On the eve of the second round of the presidential elections that will be held this coming Sunday, our colleagues in Fipra France give us a short update on the campaign.

  • Sunday May 7th, the second round of the presidential election will be a face-off between Emmanuel Macron (24.01%) and Marine Le Pen (21.30%) — attached the bios of the two candidates–. The results of the first round were consistent with what opinion pollsters had been predicting for weeks regarding the order in which the leading 4 candidates would finish the race (François Fillon in 3rd place with 20.01% and Jean-Luc Mélenchon in 4th place with 19.58% of the votes).
  • Emmanuel Macron has been since the favorite in the race despite a complicated first week, where he withstood the aggressive attacks by Marine Le Pen and seemed to be somewhat destabilized and not coming across what was at stake;
  • The debate between the two rounds on Wednesday May 3rd is unlikely to move the needle direction in particular as it did allow Emmanuel Macron to win back some lost ground and gain new voters.
    There are, however, two factors that could play into the hands of Marine Le Pen this Sunday:
  • High abstention rates, partly due to the certainty in public opinion that Macron will be the winner;
  • The rejection by militants on the far-left and the far-right of what Emmanuel Macron is perceived to represent.
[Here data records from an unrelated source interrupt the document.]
theorem witness_DisjointEventsCommute :
    commutes (.phase true false 5) (.index true) = true ∧ commutes (.tare 0) (.calibrate 1 0x3F800000) = true ∧
    commutes .getIndex (.setPos 3) = true ∧ commutes (.getForce 2) (.phase false false 0) = true := by decide

theorem witness_SameCycleOrder :
    cfgLegal (bench pcntCfg).cfg = true ∧ (bench pcntCfg).input = [] ∧ (bench pcntCfg).prevZ = false := by decide

theorem witness_PollServesEveryChannel :
    ((bench benchCfg).cfg.nCh = 1 ∨ (bench benchCfg).cfg.nCh = 2) ∧ (bench pcntCfg).cfg.nCh = 2 := by decide

theorem witness_RunAppliesTheTrace : cfgLegal (bench benchCfg).cfg = true ∧ (bench benchCfg).input = [] := by decide

end Sys2Proof.Tests
end

namespace Sys2Proof.Proofs

open Sys2Proof.Machine Sys2Proof.Safety

/-! ## Rounding a quotient of naturals (R9) -/

/-- The magnitude pattern that rounding gives before it is cut off at the infinity. -/
def roundPattern (n d : Nat) : Nat := excessBits n d * 2 ^ 23 + roundQuot n (d * 2 ^ excessBits n d)

theorem roundMag_eq_min (n d : Nat) : roundMag n d = min (roundPattern n d) infMag := rfl

theorem roundMag_eq_roundPattern {n d : Nat} (h : roundMag n d < infMag) : roundMag n d = roundPattern n d :=
  (roundMag_finite h).1

theorem magUnits_roundPattern (n d : Nat) :
    magUnits (roundPattern n d) = roundQuot n (d * 2 ^ excessBits n d) * 2 ^ excessBits n d :=
  magUnits_layout (roundQuot_significand n d).1 (roundQuot_significand n d).2

theorem roundPattern_parity (n d : Nat) : roundPattern n d % 2 = roundQuot n (d * 2 ^ excessBits n d) % 2 := by
  unfold roundPattern; omega

/-- The value of the pattern `p` is at least as near to `n / d` units as the value `v`, and `p` is even if another value
`v` is as near. -/
def NearestEven (n d p : Nat) (v : Int) : Prop :=
  |(n : Int) - magUnits p * d| ≤ |(n : Int) - v * d| ∧
    (|(n : Int) - magUnits p * d| = |(n : Int) - v * d| → v ≠ magUnits p → p % 2 = 0)

/-- Among the whole multiples of `D`, one within half of `D` is the nearest; another is as near only at exactly half. -/
theorem multiple_nearest {n D q : Int} (hD : 0 < D) (hq : 2 * |n - q * D| ≤ D) {j : Int} (hj : j ≠ q) :
    |n - q * D| ≤ |n - j * D| ∧ (|n - q * D| = |n - j * D| → 2 * |n - q * D| = D) := by
  have hgap : D ≤ |q * D - j * D| := by
    rw [← sub_mul, abs_mul, abs_of_pos hD]
    exact le_mul_of_one_le_left hD.le (Int.one_le_abs (sub_ne_zero.mpr hj.symm))
  have htri : |q * D - j * D| ≤ |n - q * D| + |n - j * D| := by
    rw [abs_sub_comm n (q * D)]; exact abs_sub_le _ _ _
  omega

/-- The nearest pattern among those whose values are multiples of the spacing that the excess bits leave. -/
theorem roundPattern_nearest_of_dvd {n d m : Nat} (hd : 0 < d) (hm : 2 ^ excessBits n d ∣ magUnits m) :
    NearestEven n d (roundPattern n d) (magUnits m) := by
  unfold NearestEven
  by_cases hne : magUnits m = magUnits (roundPattern n d)
  · simp [hne]
  obtain ⟨hnear, htie⟩ := roundQuot_spec n (d := d * 2 ^ excessBits n d) (by positivity)
  rw [roundPattern_parity]
  rw [magUnits_roundPattern] at hne ⊢
  obtain ⟨j, hj⟩ := hm
  rw [hj] at hne ⊢
  generalize roundQuot n (d * 2 ^ excessBits n d) = q at *
  generalize excessBits n d = k at *
  have hjq : (j : Int) ≠ q := by
    intro h
    exact hne (by rw [Nat.cast_inj.mp h, Nat.mul_comm])
  have hD : (0 : Int) < ((d * 2 ^ k : Nat) : Int) := by positivity
  obtain ⟨hle, heq⟩ := multiple_nearest hD hnear hjq
  rw [show ((q * 2 ^ k : Nat) : Int) * d = q * ((d * 2 ^ k : Nat) : Int) by push_cast; ring,
    show ((2 ^ k * j : Nat) : Int) * d = j * ((d * 2 ^ k : Nat) : Int) by push_cast; ring]
  exact ⟨hle, fun h _ => htie (heq h)⟩

/-- No pattern's value is nearer to `n / d` than the rounded one's, and where another is as near the rounded one is
even. Patterns below the binade of `n / d` are farther away than the binade's first pattern. -/
theorem roundPattern_nearest {n d : Nat} (hd : 0 < d) (m : Nat) :
    NearestEven n d (roundPattern n d) (magUnits m) := by
  by_cases hk : excessBits n d = 0 ∨ excessBits n d * 2 ^ 23 + 2 ^ 23 ≤ m
  · exact roundPattern_nearest_of_dvd hd (magUnits_dvd hk)
  obtain ⟨hk0, hmb⟩ := not_or.mp hk
  have hfirst : magUnits (excessBits n d * 2 ^ 23 + 2 ^ 23) = 2 ^ 23 * 2 ^ excessBits n d :=
    magUnits_layout (by omega) (.inr le_rfl)
  have hnear := (roundPattern_nearest_of_dvd hd (hfirst ▸ Dvd.intro_left _ rfl)).1
  have hbelow : magUnits m * d < magUnits (excessBits n d * 2 ^ 23 + 2 ^ 23) * d :=
    Nat.mul_lt_mul_of_pos_right (magUnits_strictMono (not_le.mp hmb)) hd
  have habove : magUnits (excessBits n d * 2 ^ 23 + 2 ^ 23) * d ≤ n := by
    rw [hfirst, ← pow_add]
    exact (Nat.le_div_iff_mul_le hd).mp ((excessBits_spec n d).2.resolve_left hk0)
  zify at hbelow habove
  rw [abs_of_nonneg (sub_nonneg.mpr habove)] at hnear
  rw [NearestEven, abs_of_nonneg (a := (n : Int) - magUnits m * d) (by linarith)]
  exact ⟨by linarith, fun h => by linarith⟩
    This being said, the gap between the two contenders remains relatively wide (around 10/12 points this morning) and the dynamic is on Emmanuel Macron’s side. The time is now running out for them to score points, as the campaign formally ends at midnight tonight.
  • Analysis
  • The results of the first round confirm the political shake-up with the elimination of the two historic governing parties before the second round of the election, namely The Republicans (this being the first time this has happened to the center-right since the 1950s), and the Socialist Party, and will herald in a period of internal, and probably external, reorganization and rebuilding for both parties;
  • The political nature of Marine Le Pen has induced the historic governing parties to take positions of support or abstention that cut across the traditional cleavages:
    • The Socialists (outgoing majority, center-left) have unanimously asked their supporters to vote for Emmanuel Macron;
    • The Republicans (center-right) are already preparing for the legislative elections and have called to vote for Emmanuel Macron as President, and then contain him by winning the next battle: the legislative elections;
    • The more radical left has remained ambiguous so as not to alienate their anti-establishment populist reservoir.
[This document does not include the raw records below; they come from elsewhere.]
-- ==== Sys2Proof/Syntax.lean ====
section
/-!
DEFINITION. The instructions of the CORE: one constructor per row of spec/opcode_table.json
(spec/30_encoding.md R110, R121, R122, R117).
-/
namespace Sys2Proof

/-- The series array a filter works on, the ARR field of a port command word (R120). -/
inductive SeriesArr where
  | x
  | ymin
  | ymax
  | mean
deriving DecidableEq, Repr

/-- An operation of the CORE. The three CTRL commands have no operand in their word (R114). A port command carries
the index `p` of the reader port whose PCMD register its word was written to (R112, R115); its other operands are the
port's PARG registers (R116). An ingress event carries the fields its KIND uses (R117). -/
inductive Instr where
  | start
  | stop
  | cfgCommit
  | snapshot (p : Nat)
  | getSample (p : Nat)
  | envelope (p : Nat)
  | ema (p : Nat) (arr : SeriesArr)
  | sma (p : Nat) (arr : SeriesArr)
  | hpf (p : Nat) (arr : SeriesArr)
  | ingressPacket (tag : Word16) (caplen wirelen : Word32) (data : List Byte)
  | ingressTimeout
  | ingressSrcError
  | ingressKind3
deriving DecidableEq, Repr

end Sys2Proof
end

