-- ==== Sys2Proof/Machine/Operands.lean ====
section
/-!
DEFINITION. Operand forms: packet bytes and header fields (spec/00_scope.md R12, spec/20_memory.md R85), the operands of
port commands latched from PARG0..3 (spec/30_encoding.md R116), array selectors (R120), and the staged configuration
(spec/40_control.md R150).
-/
namespace Sys2Proof.Machine

/-- D[k], byte k of a packet (R12). No rule reads a byte at or past caplen (R12, R181); past the bytes the model gives
0 (log 21). -/
def byteAt (d : List Byte) (k : Nat) : Byte := d.getD k 0

/-- be16(D, k), a big-endian header field (R12, R85). -/
def be16 (d : List Byte) (k : Nat) : Nat := (byteAt d k).toNat * 2 ^ 8 + (byteAt d (k + 1)).toNat

/-- le16 of two bytes (R12). -/
def le16 (lo hi : Byte) : Word16 := hi ++ lo

/-- An operand named u64 (R116). -/
def operandU64 (v : Word64) : Nat := v.toNat

/-- An operand named i64 (R116). -/
def operandI64 (v : Word64) : Int := v.toInt

/-- An operand named f64 (R116). -/
def operandF64 (v : Word64) : F64 := v

/-- The ARR field that selects an array (R115, R120). -/
def arrField (arr : SeriesArr) : BitVec 2 := BitVec.ofNat 2 arr.code

end Sys2Proof.Machine
end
  • The right is already divided between those who are betting on a coalition government  and already announced that they would be ready to participate to a Macron administration, and  those who are playing on a “cohabitation” government (power-sharing arrangement where the President is from a different political party from the majority of the members of Parliament where the President has a more limited role –Foreign Affairs, appointments, passage of laws– and is, so to speak, the government’s chief adversary);
  • For its part, the National Front is continuing to develop its anti-elite strategy, and trying to make up for its missing points by reaching out both to the populist electorate of Jean-Luc Mélenchon and the most nationalist and reactionary elements of the electorate of François Fillon.
  • To be followed

Regardless of the ultimate victor (in all likelihood Emmanuel Macron), the leeway that the next President will have will depend on:

  • His/her number of votes, as well as the gap with his/her competitor;
  • The results of the legislative elections this coming June 11th and 18th.